theorem test_fuse_frame : news (busy .iFuse []) (exec .wrCtrlFuse (busy .iFuse [byteDraw 0])) =
    some [.busWrite [0x0A, 0x0F] .ok] := by decide

theorem test_mode_frame : news (busy .iMode []) (exec (.wrCtrlMode .opt16bit .opt100Hz) (busy .iMode [byteDraw 0])) =
    some [.busWrite [0x0A, 0x16] .ok] := by decide

theorem test_mode_fails :
    (after (exec (.wrCtrlMode .opt16bit .opt100Hz) (busy .iMode [.err 0x46]))).map
      (fun t => (t.phase, t.cfgValid, t.handle, t.sens.held)) = some (.unconf, false, none, false) := by decide

theorem test_calSelect_frame : news (busy .iCalSel []) (exec .selCal (busy .iCalSel [byteDraw 0])) =
    some [.busWrite [0x10] .ok] := by decide

theorem test_calRead_order :
    (after (exec .rdCal (busy .iCalRd [.ok ⟨0xAA, 0xAB, 0xA0, 0, 0, 0, 0⟩]))).map (fun t => t.asa) =
      some ⟨⟨170, 171, 160⟩, true⟩ := by decide

theorem test_statusSelect_fails :
    (after (exec .selStatus (busy .sStSel [.err 0x06]))).map (fun t => (t.phase, t.cfgValid, t.rsp)) =
      some (.ready, true, some (.busError 0x06)) := by decide

/-- DOR without DRDY is not ready. -/
theorem test_status_two : answered (exec .rdStatus (busy .sStRd [byteDraw 0x02])) = some .notReady := by decide

theorem test_status_three : phaseAfter (exec .rdStatus (busy .sStRd [byteDraw 0x03])) = some .sDSel := by decide

theorem test_dataSelect_frame : news (busy .sDSel []) (exec .selData (busy .sDSel [byteDraw 0])) =
    some [.busWrite [0x03] .ok] := by decide

theorem test_data_overrun : answered (exec .rdData (busy .sDRd [.ok numbers])) =
    some (.sample ⟨⟨100, 200, 300⟩, ⟨7859200, 15718400, 23577600⟩, true⟩) := by decide

theorem test_data_saturated : answered (exec .rdData (busy .sDRd [.ok ⟨0x10, 0x27, 0xF0, 0xD8, 0, 0, 0x18⟩])) =
    some .saturated := by decide

theorem test_first_delay : news (busy .iWait1 []) (exec (.delay .tPd1) (busy .iWait1 [])) = some [.delay 1000] := by decide

theorem test_last_delay :
    (after (exec (.delay .tMode) (busy .iWait4 []))).map (fun t => (t.phase, t.cfgValid, t.rsp)) =
      some (.ready, true, some .ok) := by decide

-- Reset and waiting (95_test_vectors 2.9; 60_exceptions R236).

theorem test_reset_in_wait :
    (after (step { busy .iWait2 [] with host := [.reset, .cmd 0x2000000000000000] })).map
      (fun t => (t.phase, t.rsp, t.trace, t.host)) =
      some (.unconf, none, [.reset], [.cmd 0x2000000000000000]) := by decide

theorem test_word_waits :
    (after (step { busy .sStSel [byteDraw 0] with host := [.cmd 0x2000000000000000] })).map
      (fun t => (t.phase, t.host)) = some (.sStRd, [.cmd 0x2000000000000000]) := by decide

-- The Sample Decoder (95_test_vectors 2.5 to 2.7).

theorem test_rawAxis : (le16 0x9C 0xFF).toInt = -100 ∧ (le16 0xF0 0xD8).toInt = -10000 ∧ (le16 0x00 0x80).toInt = -32768 ∧
    (le16 0xFF 0x7F).toInt = 32767 ∧ (le16 0x00 0x01).toInt = 256 := by decide

theorem test_trimNumerator : trimNumerator 0 = 128 ∧ trimNumerator 128 = 256 ∧ trimNumerator 255 = 383 := by decide

theorem test_calibration_corners :
    sampleDecode ⟨1, 0, 1, 0, 1, 0, 0⟩ .opt16bit ⟨0, 128, 255⟩ =
      some ⟨⟨1, 1, 1⟩, ⟨0x000009980, 0x000013300, 0x00001CB4D⟩, false⟩ := by decide

theorem test_mixed_trims :
    sampleDecode ⟨0x34, 0x12, 0xCC, 0xED, 0x01, 0x00, 0x00⟩ .opt16bit ⟨100, 200, 30⟩ =
      some ⟨⟨4660, 0xEDCC, 1⟩, ⟨0x0137121F0, 0x7E407EA20, 0x00000BD7A⟩, false⟩ := by decide

/-- R98's table. -/
theorem test_kind_codes :
    [Response.ok, .sample ⟨⟨0, 0, 0⟩, ⟨0, 0, 0⟩, false⟩, .saturated, .notReady, .busError 0, .refusedNotConfigured,
      .refusedIllegal].map Response.kind = [0, 1, 2, 3, 4, 5, 6] := by decide

-- The end of a run (70_reset_and_hazards R275).

theorem test_finished : ready.finished = true ∧ (busy .sStSel []).finished = false ∧
    { ready with host := [.cmd 0x2000000000000000] }.finished = false := by decide

-- The host's side (30_encoding R112, R113).

theorem test_spelled_words :
    (Spelled.init 1 none .opt16bit .opt100Hz).word = 0x1000000000030001 ∧
    (Spelled.init 0 (some 0x0D) .opt14bit .opt8Hz).word = 0x1000000000008D00 ∧
    (Spelled.init 0 (some 0x0C) .opt14bit .opt8Hz).word = 0x1000000000008C00 ∧
    (Spelled.decode ⟨0x10, 0x27, 0xF0, 0xD8, 0, 0, 0x17⟩).word = 0x30170000D8F02710 := by decide

theorem test_poll_offers_again : ({ ready with rsp := some .notReady }.poll).host = [.cmd 0x2000000000000000] := by decide

-- Witnesses: for every statement with hypotheses, a concrete case that meets them together.

theorem test_witness_CommandWordsClassified :
    ((0x100000000003FFFF / 2 ^ 60 = 1 ∧ 0x100000000003FFFF / 2 ^ 18 % 2 ^ 42 = 0) ∧ 0x100000000003FFFF / 2 ^ 15 % 2 = 1) ∧
    0x1000000000000000 / 2 ^ 60 = 1 ∧ 0x1000000000000000 / 2 ^ 8 % 2 ^ 7 = 0 ∧
    0x30FFFFFFFFFFFFFF / 2 ^ 56 = 0x30 ∧
    (0xF000000000000000 / 2 ^ 60 ≠ 1 ∧ 0xF000000000000000 ≠ 0x2000000000000000 ∧ 0xF000000000000000 / 2 ^ 56 ≠ 0x30) ∧
    ready.phase.isIdle = true ∧ { ready with host := [.cmd 0xF000000000000000] }.host = [.cmd 0xF000000000000000] := by
  decide

theorem test_witness_EncodeThenDecode :
    codesDistinct Config.default = true ∧ (Instr.init .opt100Hz .opt16bit true 0x7F 255).wellFormed = true ∧
    encode Config.default (.init .opt100Hz .opt16bit true 0x7F 255) = some (.command 0x100000000003FFFF) ∧
    encode Config.default (.wrCtrlMode .opt16bit .opt8Hz) = some (.busWrite [0x0A, 0x12]) ∧
    encode Config.default .rdData = some (.busRead 7) := by decide

theorem test_witness_DecodeThenEncode :
    decodeWire Config.default (.command 0x1000000000008D00) = .ok (.init .opt8Hz .opt14bit true 0x0D 0) ∧
    decodeWire Config.default (.busWrite [0x0A, 0x0F]) = .ok .wrCtrlFuse ∧
    decodeWire Config.default (.busRead 1) = .ok .rdStatus := by decide

theorem test_witness_StepRunsDecodedInstruction :
    (ready.phase.isIdle = true ∧ decodeCommand 0x2000000000000000 = .ok .sample ∧
      { ready with host := [.cmd 0x2000000000000000] }.host = [.cmd 0x2000000000000000]) ∧
    ((busy .iFuse []).microOp = some .wrCtrlFuse ∧ quiet (busy .iFuse []).host = true) ∧
    ({ busy .sStRd [] with host := [.pause] }.microOp = some .rdStatus ∧
      { busy .sStRd [] with host := [.pause] }.host = [.pause]) := by decide

theorem test_witness_ResetFromAnyPhase : { busy .iCalRd [] with host := [.reset] }.host = [.reset] := by decide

- **TASK TO CARRY OUT**
Scan the listing above, and wherever a line holds the word "sStRd", copy it.

- **TASK RESULT**
theorem test_status_two : answered (exec .rdStatus (busy .sStRd [byteDraw 0x02])) = some .notReady := by decide
theorem test_status_three : phaseAfter (exec .rdStatus (busy .sStRd [byteDraw 0x03])) = some .sDSel := by decide
      (fun t => (t.phase, t.host)) = some (.sStRd, [.cmd 0x2000000000000000]) := by decide
    ({ busy .sStRd [] with host := [.pause] }.microOp = some .rdStatus ∧
      { busy .sStRd [] with host := [.pause] }.host = [.pause]) := by decide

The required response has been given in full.